In rohstoffreichen Ländern ist das oft umgekehrt, wie das Natural Resource Governance Institute (NRGI), ein US-Thinktank, schreibt: "Wenn Länder hohe Einnahmen aus natürlichen Ressourcen erzielen, sind sie weniger darauf angewiesen, von den Bürgern Steuern zu erheben, und Politiker sind weniger direkt an die Wünsche der Bürger gebunden."
Kein schicksalhafter Automatismus
Rohstoffreichtum erhöht auch die Gefahr, dass es zu einem Bürgerkrieg kommt. Wenn ein Land nur sehr wenige Einkommensquellen hat, entwickeln verschiedene Bevölkerungsgruppen eher eine Alles-oder-nichts-Mentalität: Wer die wenigen Quellen kontrolliert, hat alles, und die anderen haben nichts.
In den letzten 30 Jahren war "die Wahrscheinlichkeit eines Bürgerkriegs in ölproduzierenden Ländern doppelt so hoch wie in nicht-ölproduzierenden Ländern", schreibt das NRGI. Das trifft etwa auf Kongo, Nigeria, Irak, Libyen und Angola zu.
Ölreichtum könnte auch zu mehr Kriegen zwischen Staaten führen, der "Petro-Aggression". Das Paradebeispiel ist hier der Irak, der erst den Iran und dann Kuwait überfiel. Auch Russlands Überfall auf die Ukraine passt in dieses Schema.
Wegen der geringen Fallzahl ist ein Zusammenhang von Ölreichtum und der Neigung zu Angriffskriegen aber nicht gesichert.
Überraschenderweise liefert die Biologie allerdings einen Hinweis darauf, dass an der Petro-Aggressions-Hypothese doch etwas dran sein könnte: Wenn in einer Bakterienkultur viele Nährstoffe vorhanden sind, werden verschiedene Bakterienarten aggressiv. In einem nährstoffarmen Umfeld tendieren sie hingegen zu einem symbiotischen Verhältnis.

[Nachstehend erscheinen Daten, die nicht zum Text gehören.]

/-- A word of a key's 33 bits, in a row of the table of at most 40, is an access with that key (R91). -/
theorem decodeTableWord_of_key {nbits w : Nat} (hn : nbits ≤ 40) (hw : w < 2 ^ 33) :
    ∃ a, decodeTableWord nbits w = some (.isChannelIO a) ∧ a.addr = keyAddr w ∧ a.dir = keyDir w := by
  obtain ⟨i, hd⟩ := (decode_access_isOk_iff Config.reference 0 w (List.replicate Config.reference.tagLen 0)
    (List.replicate blockLen 0)).2 ⟨hw, by decide, List.length_replicate, List.length_replicate⟩
  obtain ⟨a, rfl, -, -, haddr, hdir, -, -⟩ := decode_access_ok hd
  refine ⟨a, ?_, haddr, hdir⟩
  rw [decodeTableWord, keyRequest, if_pos hn, hd]

/-! ### The bytes of the layouts -/

/-- A header written into the tag reaches its first 12 bytes (R97, R98). -/
theorem Tag.putHeader_getElem?_header (c : Config) (t : Tag) (length : Count) {i : Nat} (hi : i < 12) :
    (t.putHeader c length).bytes[i]? = (hdrEncode c length).bytes[i]? := by
  rw [Tag.putHeader_bytes, List.getElem?_append_left (by rwa [header_length])]

theorem Tag.putHeader_getElem?_rest (c : Config) (t : Tag) (length : Count) {i : Nat} (hi : 12 ≤ i) :
    (t.putHeader c length).bytes[i]? = t.bytes[i]? := by
  rw [Tag.putHeader_bytes, List.getElem?_append_right (by rwa [header_length]), header_length, List.getElem?_drop,
    Nat.add_sub_cancel' hi]

theorem confirmBlock_getElem?_marker (c : Config) (b : Block) (m : Addr) {i : Nat} (hi : i < 4) :
    (confirmBlock c b m).bytes[i]? = c.replyMarker.bytes[i]? := by
  rw [confirmBlock_bytes, List.append_assoc, List.getElem?_append_left (by rwa [marker_length])]

theorem confirmBlock_getElem?_magic (c : Config) (b : Block) (m : Addr) (i : Nat) (hi : i < 4) :
    (confirmBlock c b m).bytes[4 + i]? = (be32 m)[i]? := by
  rw [confirmBlock_eq, Buf.write_bytes, splice_inside _ _ _ _ (by rwa [be32_length]) (by simp [splice_length])]

theorem confirmBlock_getElem?_rest (c : Config) (b : Block) (m : Addr) {i : Nat} (hi : 8 ≤ i) :
    (confirmBlock c b m).bytes[i]? = b.bytes[i]? := by
  rw [confirmBlock_bytes, List.getElem?_append_right (by simpa using hi), List.getElem?_drop]
  simp [Nat.add_sub_cancel' hi]

section
variable (c : Config) (b : Block) (avail : Count) {bs : List Byte} {i : Nat}

theorem readFrame_getElem?_header (hi : i < 12) : (readFrame c b avail bs).bytes[i]? = (hdrEncode c avail).bytes[i]? := by
  have h := splice_inside (b.write 12 bs).bytes 0 (hdrEncode c avail).bytes i (by rwa [header_length])
    (by simp [splice_length])
  rwa [Nat.zero_add] at h

theorem readFrame_getElem?_payload (hbs : bs.length ≤ 500) (hi : i < bs.length) :
    (readFrame c b avail bs).bytes[12 + i]? = bs[i]? := by
  rw [readFrame_eq, Buf.write_bytes, splice_outside _ _ _ _ (.inr (by simp)), Buf.write_bytes,
    splice_inside _ _ _ _ hi (by rw [block_length]; omega)]

theorem readFrame_getElem?_rest (hi : 12 + bs.length ≤ i) : (readFrame c b avail bs).bytes[i]? = b.bytes[i]? := by
  rw [readFrame_eq, Buf.write_bytes, splice_outside _ _ _ _ (.inr (by rw [header_length]; omega)), Buf.write_bytes,
    splice_outside _ _ _ _ (.inr hi)]

end

end Sys2Proof

namespace Sys2Proof.Machine

theorem payload_clamped_inTag (length : Count) (b : Block) :
    (payload .inTag (clampLength .inTag length) b).bytes = b.bytes.take (min length.toNat 512) := by
  simp [payload, Buf.slice, clampLength_toNat]

theorem payload_clamped_inBlk (length : Count) (b : Block) :
    (payload .inBlk (clampLength .inBlk length) b).bytes = (b.bytes.drop 12).take (min length.toNat 500) := by
  simp [payload, Buf.slice, clampLength_toNat]

/-! ### Operations that write outputs only -/

theorem onlyOutputs_clearOutputs (s : State) : OnlyOutputs s s.clearOutputs :=
  ⟨⟨⟨rfl, rfl, rfl⟩, rfl, rfl⟩, ⟨rfl, rfl⟩, rfl⟩

theorem OnlyOutputs.setResult {s t : State} (h : OnlyOutputs s t) (r : Result) : OnlyOutputs s (t.setResult r) := h

theorem OnlyOutputs.raise {s t : State} (h : OnlyOutputs s t) (d : Diag) : OnlyOutputs s (t.raise d) := h

theorem OnlyOutputs.checkMagic {s t : State} (h : OnlyOutputs s t) (b : Block) : OnlyOutputs s (checkMagic b t) := by
  unfold Machine.checkMagic
  split
  · exact h
  · exact h.raise _

theorem patternMismatch_mask : Diag.patternMismatch.mask = 4#6 := rfl

theorem checkMagic_diag (b : Block) (s : State) :
    (checkMagic b s).diag = if isMagicBlock s.cfg b then s.diag else s.diag ||| Diag.patternMismatch.mask := by
  unfold checkMagic
  split <;> rfl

Was bei Bakterien ein schicksalhafter Automatismus zwischen Ressourcenreichtum und aggressivem Verhalten sein könnte, sollte sich in vernunftgeleiteten menschlichen Gesellschaften jedoch vermeiden lassen.
Und das tut es auch. Länder wie Botswana (Diamanten), Malaysia (Erdöl) und Chile (Kupfer) haben gezeigt, dass sich Rohstoffreichtum durchaus für die eigene wirtschaftliche Entwicklung nutzen lässt. Man muss es nur machen.